Boo hoo. Self-pity got a person nowhere, and there were plenty of people worse off. I tugged up my big girl panties and accepted the great Chef Malachi Abram’s edict. But I wasn’t doing this anymore. “You know best. Do you want two weeks’ notice or want me gone now?” Without your finely grated freaking parsnips. See, I could be couth under pressure.
His face tightened, and he glared. He even looked handsome when pissed. “Can’t take constructive criticism?”
“Depends on who’s offering it. Chef. And if it’s accurate and not based on … something else.”
Looming over me, he leaned in, all musk and male. “That attitude won’t endear you to any executive chef in the business.”

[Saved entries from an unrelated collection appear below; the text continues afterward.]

-- ==== Sys2Proof/Machine/Slots.lean ====
section
/-! DEFINITION. What a format slot means to a ring now, and the frame shared by the vector
instructions (spec/06_format_slots.md R134, R135, R139; spec/05_vector_arithmetic.md R110). -/

namespace Sys2Proof

/-- The format slots a vector instruction names (R138). -/
def Instr.slots (i : Instr) : List Nat :=
  match i with
  | .vred f => if f.modx.getLsbD 0 then [f.ty.toNat] else []
  | .vscan f => if f.modx.getLsbD 0 then [f.ty.toNat] else []
  | .fcvtSlot f => [f.ty.toNat, f.sel.toNat]
  | .fsrnd f => [f.ty.toNat, f.sel.toNat]
  | _ =>
    match i.row, i.fields with
    | some r, some f => if 0x60 ≤ r.op && r.op ≤ 0x77 then [f.ty.toNat] else []
    | _, _ => []

end Sys2Proof

namespace Sys2Proof.Machine

/-- How a slot stands for an operation of a ring (R134, R135, R139). -/
inductive SlotView where
  | ready (f : Fmt)
  | stall
  | unbound
  deriving DecidableEq, Repr

/-- A loadable slot of a context. -/
def State.slotEnt (s : State) (asid slot : Nat) : SlotEnt := nth (s.ctx asid).slots (slot - 8) {}

/-- Whether a ring may use a slot (R134). -/
def State.slotAvail (s : State) (ring slot : Nat) : Bool :=
  let l := s.launchOf ring
  slot < 8 || nth l.lr.slotpkg (slot - 8) 0 != 0 || l.avail.contains slot

/-- The view of a slot from a ring.  The frames of its core are not asked: a ring to which another ring's
fmreq made the slot available uses the binding at once (log entry 156). -/
def State.slotView (s : State) (ring slot : Nat) : SlotView :=
  if slot < 8 then .ready (residentFmt slot)
  else
    let e := s.slotEnt (s.asidOf ring) slot
    if e.state = 1 ∨ e.state = 2 then .stall
    else
      match e.fmt with
      | some f => if e.state = 3 ∧ s.slotAvail ring slot then .ready f else .unbound
      | none => .unbound

/-- The format of a slot that is ready. -/
def State.slotFmt (s : State) (ring slot : Nat) : Fmt :=
  match s.slotView ring slot with
  | .ready f => f
  | _ => fmtF32

/-- The first slot of a list that stalls or is unbound decides: a draining slot blocks, an unbound
one is NOSLOT (R139). -/
def State.judgeSlots (s : State) (ring : Nat) : List Nat → Option (Option Nat)
  | [] => none
  | n :: rest =>
      match s.slotView ring n with
      | .ready _ => s.judgeSlots ring rest
      | .stall => some (some n)
      | .unbound => some none

/-! ### Shape classes (R84) -/

/-- The class of a vector instruction. -/
inductive VClass where
  | move
  | linear
  | scale
  | other
  | producing
  | reduction
  deriving DecidableEq, Repr

/-- A shape is uniform. -/
def Shape.isUniform : Shape → Bool
  | .uniform _ => true
  | _ => false

/-- A shape is affine. -/
def Shape.isAffine : Shape → Bool
  | .affine .. => true
  | _ => false

/-- The general shape of a lane function. -/
def generalOf (lane : Nat → Lane) : Shape := .general ((List.range 64).map lane)

/-- The affine shape of a lane function that is one. -/
def affineOf (lane : Nat → Lane) : Shape := .affine (lane 0) (lane 1 - lane 0)

/-- The shape of a result written to all lanes (R84). -/
def resultShape (c : VClass) (ins : List Shape) (lane : Nat → Lane) : Shape :=
  match c with
  | .producing => generalOf lane
  | .reduction => .uniform (lane 0)
  | _ =>
      if ins.all Shape.isUniform then .uniform (lane 0)
      else if ins.any Shape.isGeneral then generalOf lane
      else
        match c with
        | .move => affineOf lane
        | .linear => affineOf lane
        | .scale => if (ins.filter Shape.isAffine).length = 1 then affineOf lane else generalOf lane
        | _ => generalOf lane

/-! ### Completing a vector instruction -/

/-- What a vector instruction writes: vector register, scalar register, flags. -/
structure VOut where
  /-- vector writes -/
  vs : List VWrite := []
  /-- scalar writes -/
  ss : List SWrite := []
  /-- numeric flags -/
  fl : BitVec 4 := 0
  deriving DecidableEq, Repr

/-- The registers among some writes that become general. -/
def VOut.generals (o : VOut) : List (BitVec 8) :=
  (o.vs.filter fun w => makesGeneral w.d w.mask w.sh).map (·.d)

/-- Issue a vector instruction that only computes: REGBUDGET, then the slots it names, then its
results, at once or, for a long-latency producer, held until its operation completes (R86, R88,
R110, R345).  With no active lane a producer's count falls at issue. -/
def computeIssue (out : Troupe → State → VOut) (e : VEntry) (t : Troupe) (s : State) : VRes :=
  let o := out t s
  if t.overBudget (s.ring t.id.ring).vgen o.generals then .fault { cause := .regbudget }
  else
    match s.judgeSlots t.id.ring e.instr.slots with
    | some (some n) => .wait (.slot n) s
    | some none => .fault { cause := .noslot }
    | none =>
        if e.instr.longLatency then
          if e.cap.k0 = 0 then .done (s.setTroupe (t.lowerFlag e.flag))
          else
            .done (s.setTroupe (t.startOp e
              { id := 0, instr := e.instr, vdest := o.vs.flatMap fun w => vDests w.d 1,
                sdest := o.ss.flatMap fun w => sNum w.d, general := !o.generals.isEmpty,
                grade := maxOf (o.vs.map (·.g)), vres := o.vs, sres := o.ss, fl := o.fl }))
        else
          let t := o.vs.foldl Troupe.writeV t
          let t := o.ss.foldl (fun t w => t.writeS w.d w.v) t
          .done (s.setTroupe (t.raise o.fl))

/-- The operands of a vector instruction: A, B and C as registers, broadcasts or lane numbers. -/
structure VOps where
  /-- A -/
  a : VReg := {}
  /-- B -/
  b : VReg := {}
  /-- C -/
  c : VReg := {}
  deriving DecidableEq, Repr

/-- Read the vector-class operands of a dispatched instruction. -/
def readOps (f : Fields) (e : VEntry) (t : Troupe) : VOps :=
  { a := readV t f.a e.cap.a, b := readV t f.b e.cap.b, c := readV t f.c e.cap.c }

end Sys2Proof.Machine
end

“Or maybe just not to you.” I was vibrating, outraged. Because I had scored high on my ability to work well with others and there had been numerous opportunities and also chefs reputed to be difficult with no complaints. Peter was the prima donna understudy here, and we muddled through despite his wandering hands.
“Are you suggesting—”
If the size thirteen shoe fits…
I kept my stare on his, not willing to give in first. Tension deepened and stretched between us, thick as caramel.
Wonder of wonders, he took a deep breath and straightened. “Two weeks. And you ditch that ridiculous smock and wear what’s provided. Leave your knives at home.”
Because I couldn’t leave well enough alone or let him win, I retorted, “I’ll be further off the pace without them.”
His nostrils flared, and color streaked his high cheekbones, and for a moment, I debated making a break for it—or doing something else. Something way out of line. But he inclined his head with a jerk, then turned on his heel and stalked off.